/-- Insert into a list by rising entry number. -/
def insertSeq (e : Nat × Nat × Nat) : List (Nat × Nat × Nat) → List (Nat × Nat × Nat)
  | [] => [e]
  | x :: r => if e.2.1 < x.2.1 then e :: x :: r else x :: insertSeq e r

/-- MESSAGE_RESEND (R239): the messages refused at least 64 cycles ago, in their original order. -/
def execMessageResend (t : Nat) (s : State) : Out :=
  let due := ((s.tile t).resend.filter fun e => 64 ≤ s.time - e.2.2).foldr insertSeq []
  .next (due.foldl (fun s e => s.resendOne t e.1 e.2.1)
    (s.modTile t fun x => { x with resend := x.resend.filter fun e => s.time - e.2.2 < 64 }))

-- copy tags (R245, R248)
/-- Set a copy tag of a gang on a core; a tag set twice sets its TAGOVF bit, and without a residency entry it is discarded (R245). -/
def State.setCopyTag (s : State) (t core key n : Nat) : State :=
  if ((s.tile t).resid.any fun r => gangKey r.asid r.lgen = key) then
    s.modTags t core key fun m =>
      let b : Word := 1 <<< n
      { tags := m.tags ||| b, ovf := if m.tags &&& b = 0 then m.ovf else m.ovf ||| b }
  else s

/-- The lowest set index of TAGS AND M, or all ones (R248). -/
def firstTag (x : Word) : Word := match lowestSet x with | some i => BitVec.ofNat 64 i | none => BitVec.allOnes 64

/-- `waitany` (R248). -/
def execWaitany (p : Pfx) (d a : RegNo) (s : State) : Out :=
  guarded 1 p s fun s =>
    let m := s.x a
    if m ≠ 0 && s.myTags.tags &&& m = 0 then s.parkOn (.tagsAny m) else (s.setX d (firstTag (s.myTags.tags &&& m))).retire 1 p

/-- `waitall` (R248). -/
def execWaitall (p : Pfx) (a : RegNo) (s : State) : Out :=
  guarded 1 p s fun s => if s.myTags.tags &&& s.x a = s.x a then s.retire 1 p else s.parkOn (.tagsAll (s.x a))

/-- `ffr` (R248). -/
def execFfr (p : Pfx) (d a : RegNo) (s : State) : Out :=
  guarded 1 p s fun s => (s.setX d (firstTag (s.myTags.tags &&& s.x a))).retire 1 p

/-- `tclr` (R248). -/
def execTclr (p : Pfx) (a : RegNo) (s : State) : Out :=
  guarded 1 p s fun s => (s.modTags s.tileNo s.coreNo s.myKey fun m => { m with tags := m.tags &&& ~~~(s.x a) }).retire 1 p

-- copies (R243, R244)
/-- Fields of a destination descriptor (R243). -/
def copyFull (d : Word) : Bool := d.getLsbD 63
def copyStag (d : Word) : Nat := wbits d 62 57
def copyDtag (d : Word) : Nat := wbits d 56 51
def copyDcore (d : Word) : Nat := wbits d 50 48
def copyOff (d : Word) : Nat := wbits d 38 19
def copyLtn (d : Word) : Nat := wbits d 18 0

/-- The checks of `send` before its name, in the order written (R244); `q` is the gang's number of quarters. -/
def sendCheck (a : Reg) (n : Nat) (d : Word) (q : Nat) : Except TrapVal Unit :=
  let cur := a.cursor
  let at' : Word := cur.setWidth 64
  if !a.tag then .error (0x03, 0)
  else if !a.can (permR ||| permENG) then .error (0x05, at')
  else if n = 0 || 786432 < n || cur.toNat < a.base || a.limit < cur.toNat + n then .error (0x04, at')
  else if cur.toNat % 32 ≠ 0 || n % 32 ≠ 0 then .error (0x06, at')
  else if inWindow cur && windowBytes q < winOffset cur + n then .error (0x04, at')
  else if wbits d 47 39 ≠ 0 then .error (0x01, d)
  else if copyOff d % 32 ≠ 0 then .error (0x06, d)
  else if windowBytes q < copyOff d + n then .error (0x04, d)
  else .ok ()

/-- Queue a copy on the tile's engine (R244). -/
def State.queueCopy (s : State) (a : Reg) (n : Nat) (d : Word) : State :=
  let t := s.tileNo
  let (id, s) := s.fresh
  let c : Copy := { id := id, asid := s.thr.asid, lgen := s.thr.lgen, ltn := s.thr.ltn, core := s.coreNo, cap := a, n := n, desc := d, done := 0,
                    ended := false, miss := none, unmapped := none, pks := [] }
  s.modTile t fun x => { x with copies := s.copiesOut t ++ [c] }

WHAT THE EXERCISE ASKS ▸
Take the entries above and return only the lines from the one with "def insertSeq (e" to the one with "let b : Word := 1 <<< n", both included, unchanged.

ANSWER TO THIS TASK ▸
def insertSeq (e : Nat × Nat × Nat) : List (Nat × Nat × Nat) → List (Nat × Nat × Nat)
  | [] => [e]
  | x :: r => if e.2.1 < x.2.1 then e :: x :: r else x :: insertSeq e r

/-- MESSAGE_RESEND (R239): the messages refused at least 64 cycles ago, in their original order. -/
def execMessageResend (t : Nat) (s : State) : Out :=
  let due := ((s.tile t).resend.filter fun e => 64 ≤ s.time - e.2.2).foldr insertSeq []
  .next (due.foldl (fun s e => s.resendOne t e.1 e.2.1)
    (s.modTile t fun x => { x with resend := x.resend.filter fun e => s.time - e.2.2 < 64 }))

-- copy tags (R245, R248)
/-- Set a copy tag of a gang on a core; a tag set twice sets its TAGOVF bit, and without a residency entry it is discarded (R245). -/
def State.setCopyTag (s : State) (t core key n : Nat) : State :=
  if ((s.tile t).resid.any fun r => gangKey r.asid r.lgen = key) then
    s.modTags t core key fun m =>
      let b : Word := 1 <<< n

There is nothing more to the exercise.